Additionally, OrioleDB beta12 features a new fastpath tree search, which can accelerate workloads with intensive key-value lookups by up to 20%. Stay tuned for a new blog post about this later this week.
Have you gotten any feedback from the core Postgres team about whether any of the improvements might make it into the mainline, or do you think it will remain an extension for ever?
I haven't studied the design super closely, so there might be shortcomings or design compromises that aren't immediately obvious. But from where I'm sitting the performance improvements seem so extreme that it's hard to see why anyone would not want to replace the current MVCC heap with this.
An undo log-based system is essentially the way Oracle structures its core row storage, with each row mutated in place and containing a header listing the chain of transactions currently holding different versions of it. This means you avoid the bloat that comes with Postgres-style MVCC, by sacrificing some read performance whenever someone needs to read a row that has been mutated but not committed, as the reader has to follow the chain to find the old committed version in the undo log. That's always seemed to me to be a better design. Moving the dead tuple bloat away from the main heap and into a separate undo log makes a lot of sense.
But I wonder if the core team, which is famously quite conservative about introducing big changes, sees this as too different to adopt as a replacement for what's been the state of the art since forever.
> But I wonder if the core team, which is famously quite conservative about introducing big changes, sees this as too different to adopt as a replacement
we respect the level of conservatism in Postgres and expect that this could take a while to upstream. we're committed to any timeline and we'll develop it for self-hosters and on the supabase platform first to iron out all the bugs
that said, even if it remains an extension that's fine: as long as the TAM patches land upstream this enables everyone to create storage engines using an extension approach - a very "postgres" way of doing things
you can follow the progress of these patches here:
I know it can exist just fine as an independent extension.
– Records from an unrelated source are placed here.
-- ==== Sys2Proof/Laws/FloorFacts.lean ====
section
/-! SUPPORT. What the operations of the Floor Controller do to the three lists, channel by channel. -/

set_option Elab.async false

namespace Sys2Proof.Machine

open Sys2Proof

/-! ### The lists by channel -/

theorem Floor.entry?_dropEntry (f : Floor) (v c : Nat) :
    (f.dropEntry v).entry? c = if c = v then none else f.entry? c := by
  simp only [Floor.entry?, Floor.dropEntry, List.find?_filter]
  by_cases h : c = v
  · subst h; simp
  · rw [if_neg h]
    congr 1; funext e
    by_cases he : e.ch = c <;> simp [he, h]

theorem Floor.waiting?_dropWait (f : Floor) (v c : Nat) :
    (f.dropWait v).waiting? c = if c = v then none else f.waiting? c := by
  simp only [Floor.waiting?, Floor.dropWait, List.find?_filter]
  by_cases h : c = v
  · subst h; simp
  · rw [if_neg h]
    congr 1; funext e
    by_cases he : e.ch = c <;> simp [he, h]

theorem Floor.isLeaving_dropLeaving (f : Floor) (v c : Nat) :
    (f.dropLeaving v).isLeaving c = if c = v then false else f.isLeaving c := by
  simp only [Floor.isLeaving, Floor.dropLeaving, List.any_filter]
  by_cases h : c = v
  · subst h; simp
  · rw [if_neg h]
    congr 1; funext e
    by_cases he : e.ch = c <;> simp [he, h]

theorem find?_map_ch {c : Nat} {g : FloorEntry → FloorEntry} (hg : ∀ e, (g e).ch = e.ch) (l : List FloorEntry) :
    (l.map g).find? (fun e => e.ch == c) = (l.find? (fun e => e.ch == c)).map g := by
  rw [List.find?_map]
  congr 2; funext e; simp [hg]

theorem Floor.entry?_modEntry (f : Floor) (v c : Nat) {g : FloorEntry → FloorEntry} (hg : ∀ e, (g e).ch = e.ch) :
    (f.modEntry v g).entry? c = if c = v then (f.entry? c).map g else f.entry? c := by
  simp only [Floor.entry?, Floor.modEntry]
  rw [find?_map_ch (by intro e; split <;> simp [hg])]
  cases h : f.list.find? (fun e => e.ch == c) with
  | none => simp
  | some e =>
    have hc : e.ch = c := by simpa using List.find?_some h
    by_cases hv : c = v <;> simp [hc, hv]

theorem Floor.entry?_restartHolds (f : Floor) (c : Nat) :
    f.restartHolds.entry? c
      = (f.entry? c).map (fun e => if e.hold = .stopped then { e with hold := .running f.cfg.holdTime } else e) := by
  simp only [Floor.entry?, Floor.restartHolds]
  exact find?_map_ch (by intro e; split <;> rfl) _

theorem Floor.entry?_none {f : Floor} {c : Nat} : f.entry? c = none ↔ c ∉ f.list.map (fun e => e.ch) := by
  simp [Floor.entry?]

theorem Floor.waiting?_none {f : Floor} {c : Nat} : f.waiting? c = none ↔ c ∉ f.wait.map (fun e => e.ch) := by
  simp [Floor.waiting?]

theorem Floor.isLeaving_false {f : Floor} {c : Nat} : f.isLeaving c = false ↔ c ∉ f.leaving.map (fun e => e.ch) := by
  simp [Floor.isLeaving]

theorem Floor.entry?_ch {f : Floor} {c : Nat} {e : FloorEntry} (h : f.entry? c = some e) : e.ch = c := by
  simpa using List.find?_some h

theorem Floor.waiting?_ch {f : Floor} {c : Nat} {w : WaitEntry} (h : f.waiting? c = some w) : w.ch = c := by
  simpa using List.find?_some h

theorem Floor.not_mem_members {f : Floor} {c : Nat} :
    c ∉ f.members ↔ f.entry? c = none ∧ f.waiting? c = none ∧ f.isLeaving c = false := by
  rw [Floor.entry?_none, Floor.waiting?_none, Floor.isLeaving_false]
  simp [Floor.members]

/-! ### Pending entries open (R62) -/

theorem openPending_floor (s : State) :
    (openPending s).floor = { s.floor with
      guard := none
      list := s.floor.list.map (fun e =>
        if (s.floor.list.filter (fun x => x.st == .pending)).any (fun x => x.ch == e.ch)
        then { e with st := .opened, talk := s.floor.newTalk e.ch } else e) } := by
  have key : ∀ (cs : List Nat) (t : State),
      (runOver (fun c s => floorChange c .pending .opened .guard
        (s.modFloor (fun f => f.modEntry c (fun e => { e with st := .opened, talk := f.newTalk c })))) cs t).floor
      = { t.floor with list := t.floor.list.map (fun e =>
            if cs.any (fun c => c == e.ch) then { e with st := .opened, talk := t.floor.newTalk e.ch } else e) } := by
    intro cs
    induction cs with
    | nil => intro t; simp [runOver]
    | cons c cs ih =>
      intro t
      show (runOver _ cs (floorChange c .pending .opened .guard
        (t.modFloor (fun f => f.modEntry c (fun e => { e with st := .opened, talk := f.newTalk c }))))).floor = _
      rw [ih]
      simp only [floorChange, raise_floor, State.modFloor_floor, Floor.modEntry, List.map_map]
      congr 1
      apply List.map_congr_left
      intro e _
      by_cases hc : e.ch = c
      · subst hc
        simp [Floor.newTalk, Floor.isChair]
      · have : (c == e.ch) = false := by simp [Ne.symm hc]
        simp [hc, this, Floor.newTalk, Floor.isChair]
  unfold openPending
  dsimp only
  rw [key]
  simp only [State.modFloor_floor]
  congr 1
  apply List.map_congr_left
  intro e _
  rw [List.any_map]
  rfl

theorem openPending_chan (s : State) (c : Nat) : (openPending s).chan c = s.chan c := by
  unfold openPending
  dsimp only
  refine runOver_keep (P := fun t : State => t.chan c = s.chan c) ?_ _ _ rfl
  intro n t ht
  exact ht

theorem openPending_chs (s : State) : (openPending s).floor.list.map (fun e => e.ch) = s.floor.list.map (fun e => e.ch) := by
  rw [openPending_floor, List.map_map]
  apply List.map_congr_left
  intro e _
  simp only [Function.comp]
  split <;> rfl

/-- After the opening no entry is PENDING (R62). -/
theorem openPending_hasPending (s : State) : (openPending s).floor.hasPending = false := by
  rw [openPending_floor]
  simp only [Floor.hasPending, List.any_eq_false, List.mem_map]
  rintro _ ⟨e, he, rfl⟩
  split
  · simp
  · rename_i h
    intro hp
    exact h (List.any_eq_true.mpr ⟨e, List.mem_filter.mpr ⟨he, hp⟩, by simp⟩)

/-! ### The guard timer (R62) -/

/-- Where the timer stands as R62 says, settling it changes nothing. -/
theorem settleGuard_of_guarded {s : State} (h : s.floor.guarded) : settleGuard s = s := by
  unfold Floor.guarded at h
  unfold settleGuard
  split
  · rename_i hc
    have : s.floor.guard = none := by
      cases hg : s.floor.guard with
      | none => rfl
      | some n =>
        rw [hg] at h
        simp only [Option.isSome_some] at h
        obtain ⟨h1, h2⟩ := Bool.and_eq_true_iff.mp h.symm
        simp [h1, h2] at hc
    rw [← this]; rfl
  · rename_i hc
    rw [Bool.or_eq_true, not_or] at hc
    have hp : s.floor.hasPending = true := by simpa using hc.1
    have hl : s.floor.leaving.isEmpty = true := by simpa using hc.2
    rw [hp, hl] at h
    rw [if_pos (by rw [h]; rfl)]

theorem settleGuard_guarded (s : State) : (settleGuard s).floor.guarded := by
  unfold settleGuard Floor.guarded
  split
  · rename_i hc
    simp only [State.modFloor_floor, Option.isSome_none]
    rw [Bool.or_eq_true, Bool.not_eq_true', Bool.not_eq_true'] at hc
    rcases hc with hc | hc
    · have : ({ s.floor with guard := none } : Floor).hasPending = false := hc
      rw [this]; rfl
    · rw [hc]; simp
  · rename_i hc
    rw [Bool.or_eq_true, not_or] at hc
    have hp : s.floor.hasPending = true := by simpa using hc.1
    have hl : s.floor.leaving.isEmpty = true := by simpa using hc.2
    split
    · rename_i hg; rw [hp, hl, hg]; rfl
    · split
      · rw [openPending_hasPending, openPending_floor]; rfl
      · simp only [State.modFloor_floor, Option.isSome_some, hl, Bool.and_true]
        exact hp.symm

/-- What the guard timer never touches. -/
theorem settleGuard_floor (s : State) :
    (settleGuard s).floor.wait = s.floor.wait ∧ (settleGuard s).floor.leaving = s.floor.leaving
      ∧ (settleGuard s).floor.mode = s.floor.mode ∧ (settleGuard s).floor.cfg = s.floor.cfg
      ∧ (settleGuard s).floor.chair = s.floor.chair ∧ (settleGuard s).floor.latch = s.floor.latch
      ∧ (settleGuard s).floor.list.map (fun e => e.ch) = s.floor.list.map (fun e => e.ch) := by
  unfold settleGuard
  split
  · simp
  · split
    · simp
    · split
      · rw [openPending_chs, openPending_floor]; simp
      · simp

theorem settleGuard_chan (s : State) (c : Nat) : (settleGuard s).chan c = s.chan c := by
  unfold settleGuard
  split
  · rfl
  · split
    · rfl
    · split
      · exact openPending_chan s c
      · rfl

theorem settleGuard_blocks (s : State) : (settleGuard s).sys = s.sys := by
  have h := (settleGuard_changes s).1
  have h1 := h .power (by decide)
  have h2 := h .rights (by decide)
  have h3 := h .clock (by decide)
  have h4 := h .resets (by decide)
  cases hs : (settleGuard s).sys; cases hs' : s.sys
  simp only [Part.same, hs, hs'] at h1 h2 h3 h4
  simp_all

/-- While a handover runs, the timer is stopped and no entry opens (R62). -/
theorem settleGuard_leaving {s : State} (h : s.floor.leaving ≠ []) :
    settleGuard s = s.modFloor (fun f => { f with guard := none }) := by
  unfold settleGuard
  rw [if_pos (by cases hl : s.floor.leaving <;> simp_all)]

/-! ### Joining (R47, R48) -/

theorem joinFloor_floor (c : Nat) (st : EntryState) (s : State) :
    (joinFloor c st s).floor = { s.floor.restartHolds with
      list := s.floor.restartHolds.list
        ++ [⟨c, st, s.sys.blocks, .none, if st = .opened then s.floor.newTalk c else none⟩] } := rfl

theorem joinFloor_chan (c : Nat) (st : EntryState) (s : State) (d : Nat) :
    (joinFloor c st s).chan d = if d = c ∧ c < 42 then { s.chan c with attack := 0 } else s.chan d := by
  unfold joinFloor
  rw [State.chan_modFloor, State.chan_modChan]

theorem joinWait_chan (c : Nat) (s : State) (d : Nat) :
    (joinWait c s).chan d = if d = c ∧ c < 42 then { s.chan c with attack := 0 } else s.chan d := by
  unfold joinWait
  rw [State.chan_modFloor, State.chan_modChan]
I was asking more about whether you had gotten any signal that the core team was interested at all.
With software projects like these, you often have a somewhat insular core team who isn't particularly amenable to innovations that may be perceived as disruptive or "not invented here" or going against the grain, or for other reasons. With 30+ years fighting the downsides of MVCC vacuums and heap bloat you would think and hope they would be jumping at the opportunity.
The extension system is great. But extensions will always suffer from not being part of the core. For example, if you use a cloud provider like AWS and GCP, you're limited by what extensions are included, as well as their release cadence.
We have made our intentions clear with the core team but also haven’t pushed the agenda much - it’s too early.
The conversations we have had so far are promising, we just need to make sure we approach it the right way. Projects like Oriole have started and sputtered out several times (zheap, for example). The burden first lies on our side to prove that we can see it through to GA, with meaningful usage. They (correctly) shouldn’t need to entertain the maintenance burden until they know the juice is worth the squeeze.
If it’s not accepted into core, we will work with cloud providers to add it as a supported extension
Hopefully this will be part of the official Postgres soon(ish), along with what Planetscale is doing we could finally have an Open Source SQL DB system that is powerful without too much customisation.
Does it require core patches or I can install it into the standard upstream Postgres? Asking because, afaik, it did, but it might that something has changed already.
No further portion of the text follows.